Combining tourism with medical treatment, Vietnam will become an attractive destination

Vietnam has long been considered a safe destination in the world. When the COVID-19 pandemic spread around the world, Vietnam was still highly appreciated for its efforts to control the disease and considered as the safest destination.

Tourists visiting Hue heritages. Photo: Nguyen Khoa Huy 

Not long ago, the health sector implemented a strategy on “attracting tourists to Vietnam for relaxation and medical treatment”. Thua Thien Hue province is aiming at constructing an intensive health center, and is having Hue Central Hospital as the nation’s leading medical address. Therefore, the province’s guideline is developing the strategy on “Combining tourism with relaxation and medical treatment for foreign tourists”.

Thua Thien Hue Provincial Party Committee issued the Resolution No. 11-NQ/TU for building Thua Thien Hue to be an intensive health center of the Central region and the whole country in the period of 2012-2015 and with a vision to 2020, included the goal of completing the restoration of the Thai Y Vien (Royal Medical Clinic) under the Nguyen Dynasty - an address for medical tourism.

However, the implementation of the above-mentioned strategies or targets have not been effective. Vietnamese people still spend about USD 2 billion annually on medical treatments abroad while most foreign tourists visit Vietnam mainly for sightseeing rather than medical treatment purposes.

Can everything be changed? In my opinion, it will be changed upon the end of the COVID-19 pandemic. The most clearest evidence is that the COVID-19 pandemic has created a worldwide crisis with over a million people infected and tens of thousands of deaths meanwhile in Vietnam, only 268 cases were confirmed (updated statistics on April 21st, 2020). The country is also one of the three countries with more than 200 cases yet no death has been reported.

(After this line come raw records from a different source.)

-- ==== Sys2Proof/Word.lean ====
section
/-! DEFINITION. The words the CFE computes on (00_scope.md R3, R12, R13): every value is unsigned. -/

namespace Sys2Proof

/-- A byte of a byte string (00_scope.md R13). -/
abbrev Byte := BitVec 8

/-- An S-box entry, and one lane of a word (00_scope.md R12). -/
abbrev Nibble := BitVec 4

/-- A 32-bit word: a subkey, half a block, STATUS. -/
abbrev Word := BitVec 32

/-- An unsigned 64-bit size (42_frame_codec.md R169). -/
abbrev U64 := BitVec 64

/-- A byte string: a finite sequence of bytes, `b[0]` first (00_scope.md R13). -/
abbrev Bytes := List Byte

/-- The 32 key bytes (00_scope.md R3, 10_state.md R22). -/
abbrev Key := Vector Byte 32

/-- The subkey file, 32 words of 32 bits (10_state.md R24). -/
abbrev Subkeys := Vector Word 32

/-- The S-box table: `SBOX[r][x]`, 8 rows of 16 four-bit values (00_scope.md R4, 10_state.md R25). -/
abbrev SBox := Vector (Vector Nibble 16) 8

/-- DIR: 0 for encrypt, 1 for decrypt (10_state.md R26). -/
inductive Dir where
  | encrypt
  | decrypt
deriving DecidableEq, Repr, Inhabited

end Sys2Proof
end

Then, millions of Vietnamese around the world who are contract workers, students, overseas Vietnamese in developed countries with modern medical industry were rushing back to Vietnam to avoid the pandemic. Or, as in the case of billionaire Johnathan Hanh Nguyen, he had hired a private jet to transport his daughter - the patient No. 32 back home despite the expense of hundreds of thousands of dollars, with which his daughter could travel to any country with the most advanced and modern health care in the world for the treatment. However, he was still determined to bring his daughter home because he believes in Vietnam’s health sector.

Many of my close friends who currently own small and medium-sized businesses in the United States, Canada, and Australia said: “The whole world highly appreciates Vietnam’s medical capacity. As a Vietnamese, I feel very proud of this. Unfortunately, our work keeps us and our families away from Vietnam during this pandemic. As a result, we are feeling insecure and we have to quarantine ourselves at home. We are fine now but not sure about the coming time. Maybe later, we will return to Vietnam for investments. If there is a natural disaster or an epidemic, Vietnam is always the safest place.”

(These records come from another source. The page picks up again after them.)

@[simp] theorem State.closeTransfer_key : (s.closeTransfer).key = s.key := rfl
@[simp] theorem State.closeTransfer_keyValid : (s.closeTransfer).keyValid = s.keyValid := rfl
@[simp] theorem State.closeTransfer_ks : (s.closeTransfer).ks = s.ks := rfl
@[simp] theorem State.closeTransfer_sbox : (s.closeTransfer).sbox = s.sbox := rfl
@[simp] theorem State.closeTransfer_dp : (s.closeTransfer).dp = s.dp := rfl
@[simp] theorem State.closeTransfer_phase : (s.closeTransfer).phase = .awaitingHeader := rfl
@[simp] theorem State.closeTransfer_buf : (s.closeTransfer).buf = s.buf := rfl
@[simp] theorem State.closeTransfer_fname : (s.closeTransfer).fname = [] := rfl
@[simp] theorem State.closeTransfer_origSize : (s.closeTransfer).origSize = 0#64 := rfl
@[simp] theorem State.closeTransfer_padSize : (s.closeTransfer).padSize = 0#64 := rfl
@[simp] theorem State.closeTransfer_remain : (s.closeTransfer).remain = 0#64 := rfl
@[simp] theorem State.closeTransfer_sinkHeld : (s.closeTransfer).sinkHeld = false := rfl
@[simp] theorem State.closeTransfer_sinkFailed : (s.closeTransfer).sinkFailed = false := rfl
@[simp] theorem State.closeTransfer_sticky : (s.closeTransfer).sticky = s.sticky := rfl
@[simp] theorem State.closeTransfer_lineMax : (s.closeTransfer).lineMax = s.lineMax := rfl
@[simp] theorem State.closeTransfer_cmdIn : (s.closeTransfer).cmdIn = s.cmdIn := rfl
@[simp] theorem State.closeTransfer_resetReq : (s.closeTransfer).resetReq = s.resetReq := rfl
@[simp] theorem State.closeTransfer_trace : (s.closeTransfer).trace = s.trace := rfl
@[simp] theorem State.closeTransfer_done : (s.closeTransfer).done = s.done := rfl
@[simp] theorem State.closeTransfer_sink : (s.closeTransfer).sink = s.sink := rfl
@[simp] theorem State.closeTransfer_answers : (s.closeTransfer).answers = s.answers := rfl
@[simp] theorem State.closeTransfer_draws : (s.closeTransfer).draws = s.draws := rfl

@[simp] theorem State.takeChunk_key : (s.takeChunk).key = s.key := rfl
@[simp] theorem State.takeChunk_keyValid : (s.takeChunk).keyValid = s.keyValid := rfl
@[simp] theorem State.takeChunk_ks : (s.takeChunk).ks = s.ks := rfl
@[simp] theorem State.takeChunk_sbox : (s.takeChunk).sbox = s.sbox := rfl
@[simp] theorem State.takeChunk_dp : (s.takeChunk).dp = s.dp := rfl
@[simp] theorem State.takeChunk_phase : (s.takeChunk).phase = s.phase := rfl
@[simp] theorem State.takeChunk_buf : (s.takeChunk).buf = s.buf.drop 8 := rfl
@[simp] theorem State.takeChunk_fname : (s.takeChunk).fname = s.fname := rfl
@[simp] theorem State.takeChunk_origSize : (s.takeChunk).origSize = s.origSize := rfl
@[simp] theorem State.takeChunk_padSize : (s.takeChunk).padSize = s.padSize := rfl
@[simp] theorem State.takeChunk_remain : (s.takeChunk).remain = s.remain - 8#64 := rfl
@[simp] theorem State.takeChunk_sinkHeld : (s.takeChunk).sinkHeld = s.sinkHeld := rfl
@[simp] theorem State.takeChunk_sinkFailed : (s.takeChunk).sinkFailed = s.sinkFailed := rfl
@[simp] theorem State.takeChunk_sticky : (s.takeChunk).sticky = s.sticky := rfl
@[simp] theorem State.takeChunk_lineMax : (s.takeChunk).lineMax = s.lineMax := rfl
@[simp] theorem State.takeChunk_cmdIn : (s.takeChunk).cmdIn = s.cmdIn := rfl
@[simp] theorem State.takeChunk_resetReq : (s.takeChunk).resetReq = s.resetReq := rfl
@[simp] theorem State.takeChunk_trace : (s.takeChunk).trace = s.trace := rfl
@[simp] theorem State.takeChunk_done : (s.takeChunk).done = s.done := rfl
@[simp] theorem State.takeChunk_sink : (s.takeChunk).sink = s.sink := rfl
@[simp] theorem State.takeChunk_answers : (s.takeChunk).answers = s.answers := rfl
@[simp] theorem State.takeChunk_draws : (s.takeChunk).draws = s.draws := rfl

@[simp] theorem State.setBuf_key (rest : Bytes) : (s.setBuf rest).key = s.key := rfl
@[simp] theorem State.setBuf_keyValid (rest : Bytes) : (s.setBuf rest).keyValid = s.keyValid := rfl
@[simp] theorem State.setBuf_ks (rest : Bytes) : (s.setBuf rest).ks = s.ks := rfl
@[simp] theorem State.setBuf_sbox (rest : Bytes) : (s.setBuf rest).sbox = s.sbox := rfl
@[simp] theorem State.setBuf_dp (rest : Bytes) : (s.setBuf rest).dp = s.dp := rfl
@[simp] theorem State.setBuf_phase (rest : Bytes) : (s.setBuf rest).phase = s.phase := rfl
@[simp] theorem State.setBuf_buf (rest : Bytes) : (s.setBuf rest).buf = rest := rfl
@[simp] theorem State.setBuf_fname (rest : Bytes) : (s.setBuf rest).fname = s.fname := rfl
@[simp] theorem State.setBuf_origSize (rest : Bytes) : (s.setBuf rest).origSize = s.origSize := rfl
@[simp] theorem State.setBuf_padSize (rest : Bytes) : (s.setBuf rest).padSize = s.padSize := rfl
@[simp] theorem State.setBuf_remain (rest : Bytes) : (s.setBuf rest).remain = s.remain := rfl
@[simp] theorem State.setBuf_sinkHeld (rest : Bytes) : (s.setBuf rest).sinkHeld = s.sinkHeld := rfl
@[simp] theorem State.setBuf_sinkFailed (rest : Bytes) : (s.setBuf rest).sinkFailed = s.sinkFailed := rfl
@[simp] theorem State.setBuf_sticky (rest : Bytes) : (s.setBuf rest).sticky = s.sticky := rfl
@[simp] theorem State.setBuf_lineMax (rest : Bytes) : (s.setBuf rest).lineMax = s.lineMax := rfl
@[simp] theorem State.setBuf_cmdIn (rest : Bytes) : (s.setBuf rest).cmdIn = s.cmdIn := rfl
@[simp] theorem State.setBuf_resetReq (rest : Bytes) : (s.setBuf rest).resetReq = s.resetReq := rfl
@[simp] theorem State.setBuf_trace (rest : Bytes) : (s.setBuf rest).trace = s.trace := rfl
@[simp] theorem State.setBuf_done (rest : Bytes) : (s.setBuf rest).done = s.done := rfl
@[simp] theorem State.setBuf_sink (rest : Bytes) : (s.setBuf rest).sink = s.sink := rfl
@[simp] theorem State.setBuf_answers (rest : Bytes) : (s.setBuf rest).answers = s.answers := rfl
@[simp] theorem State.setBuf_draws (rest : Bytes) : (s.setBuf rest).draws = s.draws := rfl

@[simp] theorem State.receive_key (p : Bytes) : (s.receive p).key = s.key := rfl
@[simp] theorem State.receive_keyValid (p : Bytes) : (s.receive p).keyValid = s.keyValid := rfl
@[simp] theorem State.receive_ks (p : Bytes) : (s.receive p).ks = s.ks := rfl
@[simp] theorem State.receive_sbox (p : Bytes) : (s.receive p).sbox = s.sbox := rfl
@[simp] theorem State.receive_dp (p : Bytes) : (s.receive p).dp = s.dp := rfl
@[simp] theorem State.receive_phase (p : Bytes) : (s.receive p).phase = s.phase := rfl
@[simp] theorem State.receive_buf (p : Bytes) : (s.receive p).buf = s.buf ++ p := rfl
@[simp] theorem State.receive_fname (p : Bytes) : (s.receive p).fname = s.fname := rfl
@[simp] theorem State.receive_origSize (p : Bytes) : (s.receive p).origSize = s.origSize := rfl
@[simp] theorem State.receive_padSize (p : Bytes) : (s.receive p).padSize = s.padSize := rfl
@[simp] theorem State.receive_remain (p : Bytes) : (s.receive p).remain = s.remain := rfl
@[simp] theorem State.receive_sinkHeld (p : Bytes) : (s.receive p).sinkHeld = s.sinkHeld := rfl
@[simp] theorem State.receive_sinkFailed (p : Bytes) : (s.receive p).sinkFailed = s.sinkFailed := rfl
@[simp] theorem State.receive_sticky (p : Bytes) : (s.receive p).sticky = s.sticky := rfl
@[simp] theorem State.receive_lineMax (p : Bytes) : (s.receive p).lineMax = s.lineMax := rfl
@[simp] theorem State.receive_cmdIn (p : Bytes) : (s.receive p).cmdIn = s.cmdIn := rfl
@[simp] theorem State.receive_resetReq (p : Bytes) : (s.receive p).resetReq = s.resetReq := rfl
@[simp] theorem State.receive_trace (p : Bytes) : (s.receive p).trace = s.trace := rfl
@[simp] theorem State.receive_done (p : Bytes) : (s.receive p).done = s.done := rfl
@[simp] theorem State.receive_sink (p : Bytes) : (s.receive p).sink = s.sink := rfl
@[simp] theorem State.receive_answers (p : Bytes) : (s.receive p).answers = s.answers := rfl
@[simp] theorem State.receive_draws (p : Bytes) : (s.receive p).draws = s.draws := rfl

 “I thought it would be fine in the UK, but I was truly worried after the outbreak of the epidemic with a remarkable increase of deaths. Especially, this country is struggling with their health system. I am staying at home. My food is only sufficient for about 1 month. If I run out of food, I do not know where to buy because the epidemic is around and food is scarce,” impatiently shared my aunt’s daughter, Dieu Linh - a lecturer at Hanoi University of Foreign Languages, who is a Ph.D. student in the UK.

Upon the end of the pandemic, the tourism industry will grow again. It is certain that Vietnam will be the safest destination. More tourists will visit. And, the strategy on “Combining tourism, relaxation and medical treatment for foreign tourists” will get its high efficiency. Notably, Vietnamese people will look back on the country’s health sector so that they will no longer spend billions of dongs on medical treatment abroad as they used to.